On this night; however I would have made Jesse Owens look bad. It was as if my feet never touched the ground and when I heard the deafening roar of that 12-gauge, I definitely took wing and cleared that iron fence with plenty of room to spare.

I had heard stories of people who had replaced the pellets in shotgun shells with rock salt. It was said that when those chunks of salt penetrated one’s backside, there would be no sitting for weeks.  Squire would later brag to the loafers who hung out at Raile’s general store that he had scared the “beJesus” out of those little hooligans by shooting in the air.

There was a certain laissez-faire attitude about Halloween shenanigans among most parents; although of course there were limits as to what was permissible. It was not unusual to see adults suppressing a smile while delivering a mild chastisement.  Many of them had plenty of stories to share from their childhoods, which usually emphasized the creativity involved.

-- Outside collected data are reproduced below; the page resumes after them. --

-- ==== Sys2Proof/Machine/CmdBobbin.lean ====
section
/-! DEFINITION. Conversion, gather and scatter-add, the state map and the census commands (R273, R274, R282 to R284,
R303 to R313). -/

namespace Sys2Proof.Machine

open Sys2Proof

/-- The pairs of formats that BOB_CONVERT takes (R99, R303). -/
def bobPair (fi fo : Fmt) : Bool :=
  (fi == .fp32 && (isBlockFmt fo || fo == .bf16 || fo == .fp16 || (isScalarFmt fo && isIntFmt fo))) ||
  (fi == .bf16 && (isBlockFmt fo || fo == .fp32)) || (fi == .fp16 && fo == .fp32) || (isBlockFmt fi && fo == .fp32)

/-- The fields of BOB_CONVERT (R303). -/
structure ConvOp where
  die : Nat
  fi : Fmt
  fo : Fmt
  slot : Nat
  rows : Nat
  n : Nat
  src : Nat
  srcScale : Nat
  dst : Nat
  dstScale : Nat
  srcPitch : Nat
  dstPitch : Nat
  srcScalePitch : Nat
  dstScalePitch : Nat
deriving DecidableEq, Repr

/-- The fields of a BOB_CONVERT packet (R303). -/
def convOf (pk : Packet) : ConvOp :=
  { die := pf pk 0 32 5, fi := (fmtOf (pf pk 0 24 8)).getD .wp256, fo := (fmtOf (pf pk 0 16 8)).getD .wp256,
    slot := pf pk 0 0 12, rows := pf pk 1 32 32, n := pf pk 1 0 32, src := pw pk 2, srcScale := pw pk 3, dst := pw pk 4,
    dstScale := pw pk 5, srcPitch := pf pk 6 32 32, dstPitch := pf pk 6 0 32, srcScalePitch := pf pk 7 32 32,
    dstScalePitch := pf pk 7 0 32 }

/-- A plane breaks the rules of its pitch (R303, R655, R657). -/
def badPlane (f : Fmt) (n pitch s spitch : Nat) : Bool :=
  shortPitch pitch (rowBytes f n) || (if isBlockFmt f then shortPitch spitch (scaleRowBytes f n) else s != 0 || spitch != 0)

/-- A plane breaks the rules of its addresses (R178, R303). -/
def badPlaneAddr (f : Fmt) (rows n a pitch s spitch : Nat) : Bool :=
  !aligned64 a || pitch % 64 != 0 || !inDram a (spanBytes rows pitch (rowBytes f n)) ||
  (isBlockFmt f && (!aligned64 s || spitch % 64 != 0 || !inDram s (spanBytes rows spitch (scaleRowBytes f n))))

/-- The rows of a BOB_CONVERT in the target format (R81 to R89, R303). -/
def convRows (y : Sys) (o : ConvOp) : List (List Dec × RowOut) :=
  (List.range o.rows).map (fun r =>
    let xs := rowElems y o.fi (o.src + r * o.srcPitch) (o.srcScale + r * o.srcScalePitch) o.n
    (xs, outRow o.fo false (xs.map (fun v => (v, none)))))

/-- What the converted rows write. -/
def convWrites (o : ConvOp) (rows : List (List Dec × RowOut)) : List (Nat × List Byte) :=
  rows.zipIdx.flatMap (fun p =>
    (o.dst + p.2 * o.dstPitch, packCodes (fmtWidth o.fo) p.1.2.codes) ::
    (if isBlockFmt o.fo then [(o.dstScale + p.2 * o.dstScalePitch, p.1.2.scales.map (fun s => BitVec.ofNat 8 s))] else []))

/-- The ranges of the rows of a plane and of its scale rows. -/
def planeRanges (f : Fmt) (a pitch s spitch rows n : Nat) : List (Nat × Nat) :=
  rowRanges a pitch rows (rowBytes f n) ++ if isBlockFmt f then rowRanges s spitch rows (scaleRowBytes f n) else []

/-- BOB_CONVERT (R254, R303, R307, R613). -/
def execBobConvert (pk : Packet) (s : State) : Host.Outcome State Fault Refusal :=
  let o := convOf pk
  let ins := planeRanges o.fi o.src o.srcPitch o.srcScale o.srcScalePitch o.rows o.n
  let outs := planeRanges o.fo o.dst o.dstPitch o.dstScale o.dstScalePitch o.rows o.n
  let check := fun (p : Perm) (_ : Cmd) (_ : Sys) => firstFail
    [(decide (17 < o.die), .paramRange),
     (!bobPair o.fi o.fo, .formatPair),
     (o.rows == 0 || decide (2 ^ 24 < o.rows) || o.n == 0 || decide (2 ^ 28 < o.n) || decide (0x3FF < o.slot) ||
        badPlane o.fi o.n o.srcPitch o.srcScale o.srcScalePitch ||
        badPlane o.fo o.n o.dstPitch o.dstScale o.dstScalePitch, .paramRange),
     (fileClosed p ins, .debugClosed),
     (badPlaneAddr o.fi o.rows o.n o.src o.srcPitch o.srcScale o.srcScalePitch ||
        badPlaneAddr o.fo o.rows o.n o.dst o.dstPitch o.dstScale o.dstScalePitch, .addrRange)]
  let ready := fun (_ : Cmd) (y : Sys) => dieIdle y o.die && !anyHeld y (ins ++ outs)
  let effect := fun (c : Cmd) (y : Sys) =>
    let rows := convRows y o
    let ws := convWrites o rows
    let es := rows.flatMap (fun r => r.2.elems)
    let d : CensusDelta := { slot := o.slot, die := o.die, elements := es.length, zero := countCls .zero es,
                             nonfinite := countCls .nonfinite es, sat := countCls .sat es, vanished := countCls .vanished es,
                             underflow := countCls .underflow es, exps := expsOf (rows.flatMap (fun r => r.1)) }
    if ws.any (fun w => protectedHit y (backIsFace c) w.1 w.2.length) then finish c.id .stateFaceWrite [] y
    else match consumeAll 3 y ins with
      | some z => finish c.id .memUncorrectable [] z
      | none => finish c.id .ok [] (modCmd c.id (fun c => { c with census := if o.slot = 0 then [] else [d] }) (writeAll c.id ws y))
  let badEnum := fun (pk : Packet) => badCode pk 0 24 8 fmtCodes || badCode pk 0 16 8 fmtCodes
  let layout := [bits [(32, 5), (24, 8), (16, 8), (0, 12)]] ++ List.replicate 7 allBits
  onSys s (fun p y => execCommand 0x0510 layout badEnum ready (check p) effect pk y)

/-- The fields of BOB_GATHER and BOB_SCATTER_ADD (R304). -/
structure RowOp where
  die : Nat
  fmt : Nat
  exp : Int
  rows : Nat
  len : Nat
  idx : Nat
  table : Nat
  tableRows : Nat
  tablePitch : Nat
  dense : Nat
  densePitch : Nat
deriving DecidableEq, Repr

/-- The fields of a packet (R304). -/
def rowOf (pk : Packet) : RowOp :=
  { die := pf pk 0 32 5, fmt := pf pk 0 24 8, exp := sext (pf pk 0 0 16) 16, rows := pf pk 1 32 32, len := pf pk 1 0 32,
    idx := pw pk 2, table := pw pk 3, tableRows := pf pk 4 32 32, tablePitch := pf pk 4 0 32, dense := pw pk 5,
    densePitch := pf pk 6 0 32 }

/-- Bits of the words of R304. -/
def rowLayout : List Nat := [bits [(32, 5), (24, 8), (0, 16)], allBits, allBits, allBits, allBits, allBits, bits [(0, 32)]]

/-- The index of row r. -/
def rowIndex (y : Sys) (o : RowOp) (r : Nat) : Nat := readNat y (o.idx + 4 * r) 4

/-- Rows whose index lies within the table, each with its index; or a choice among them once some index does not
(R305, log 1). -/
def rowsToDo (o : RowOp) : Nat → Sys → List (Nat × Nat) × Sys
  | 0, y => ([], y)
  | r + 1, y =>
    let l := rowsToDo o r y
    let x := rowIndex y o r
    if x < o.tableRows then (l.1 ++ [(r, x)], l.2) else l

/-- Each row kept or left out, as a free value says (R305, log 1). -/
def someRows : List (Nat × Nat) → Sys → List (Nat × Nat) × Sys
  | [], y => ([], y)
  | p :: l, y =>
    let w := freshWord y
    let q := someRows l w.2
    (if w.1.toNat % 2 = 1 then p :: q.1 else q.1, q.2)

/-- Bytes of a table row: as long as a dense row for a gather; 8 bytes for each element for a scatter-add (R657). -/
def tableRow (o : RowOp) (scatter : Bool) : Nat :=
  if scatter then (if o.fmt = 0x22 then 2 * o.len else 4 * o.len) else o.len

/-- The ranges of the index list, the dense rows and the table. -/
def rowRangesOf (o : RowOp) (scatter : Bool) : List (Nat × Nat) :=
  [(o.idx, 4 * o.rows), (o.table, spanBytes o.tableRows o.tablePitch (tableRow o scatter)),
   (o.dense, spanBytes o.rows o.densePitch o.len)]

/-- The field and address checks of R304, R178, R613 and R657: a gather reads indices and table, a scatter-add all three. -/
def rowChecks (p : Perm) (o : RowOp) (scatter : Bool) : List (Bool × Status) :=
  [(o.rows == 0 || decide (2 ^ 24 < o.rows) || shortPitch o.densePitch o.len || shortPitch o.tablePitch (tableRow o scatter),
    .paramRange),
   (fileClosed p ((rowRangesOf o scatter).take (if scatter then 3 else 2)), .debugClosed),
   (!aligned64 o.idx || !aligned64 o.table || !aligned64 o.dense || o.tablePitch % 64 != 0 || o.densePitch % 64 != 0 ||
      !inDramOrStore o.idx (4 * o.rows) || !inDramOrStore o.table (spanBytes o.tableRows o.tablePitch (tableRow o scatter)) ||
      !inDramOrStore o.dense (spanBytes o.rows o.densePitch o.len), .addrRange)]

/-- BOB_GATHER (R254, R304, R305). -/
def execBobGather (pk : Packet) (s : State) : Host.Outcome State Fault Refusal :=
  let o := rowOf pk
  let check := fun (p : Perm) (_ : Cmd) (_ : Sys) => firstFail
    ([(decide (17 < o.die), .paramRange),
      (o.fmt != 0 || o.exp != 0 || o.len % 64 != 0, .paramRange)] ++ rowChecks p o false)
  let copy := fun (c : Cmd) (l : List (Nat × Nat)) (y : Sys) =>
    l.foldl (fun z p => writeBytes (some c.id) (o.dense + p.1 * o.densePitch) (readBytes y (o.table + p.2 * o.tablePitch) o.len) z) y
  let effect := fun (c : Cmd) (y : Sys) =>
    if protectedHit y (backIsFace c) o.dense (spanBytes o.rows o.densePitch o.len) then finish c.id .stateFaceWrite [] y
    else match consume 3 o.idx (4 * o.rows) y with
      | some z => finish c.id .memUncorrectable [] z
      | none =>
        let l := rowsToDo o o.rows y
        match consumeAll 3 y (l.1.map (fun p => (o.table + p.2 * o.tablePitch, o.len))) with
        | some z => finish c.id .memUncorrectable [] z
        | none =>
          if l.1.length = o.rows then finish c.id .ok [] (copy c l.1 y)
          else
            let q := someRows l.1 y
            finish c.id .indexRange [] (copy c q.1 q.2)
  let badEnum := fun (pk : Packet) => badCode pk 0 24 8 (0 :: fmtCodes)
  let ready := fun (_ : Cmd) (y : Sys) => dieIdle y o.die && !anyHeld y (rowRangesOf o false)
  onSys s (fun p y => execCommand 0x0511 rowLayout badEnum ready (check p) effect pk y)

/-- The GF64 elements of one dense row and their classes (R93, R304). -/
def denseRow (y : Sys) (o : RowOp) (r : Nat) : List (Int × CenCls) :=
  let f := if o.fmt = 0x22 then Fmt.fp32 else .bf16
  let n := o.len / (fmtWidth f / 8)
  (rowScalars y f (o.dense + r * o.densePitch) n).map (fun v => toGf64 v o.exp)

The preeminent Halloween prank to beat all pranks

The most famous prank of the 19th century, was related to me by my Grandfather. He and a couple of buddies were unhappy with an affluent farmer for whom they had worked in the hayfields.  They felt they had been underpaid for their work and that the man had not delivered on his promise.

One Halloween night, the group dismantled the farmer’s hay wagon, hoisted it piece by piece to the roof of his very tall barn, and reassembled it there. This prank may have been judged the most creative of the 19th century.  In any event, 50 years later the telling of the tale illicited that famous grin to his face.

Then and now

In spite of the low grade vandalism and the unscripted nature of the Halloweens of my youth, it was a kinder gentler time in many ways. There were no razor blades in candy.  I suppose there were pedophiles in those days, but we were blissfully unaware of their existence.

Parents worried more about all those infectious diseases than abduction or molestation. Children were allowed to roam free unattended in their neighborhoods, and were not confined to a cyber world.

There were no little leagues or biddy football or travel basketball and soccer. A child’s athletic training prior to high school was usually limited to playing catch with his dad in the backyard.  Kids were expected to entertain themselves, which usually meant they organized their own games and needed only to please themselves with their performance.

For me the most memorable experiences were those balmy summer days when I could lie on my back in a lush green field and simply watch the clouds.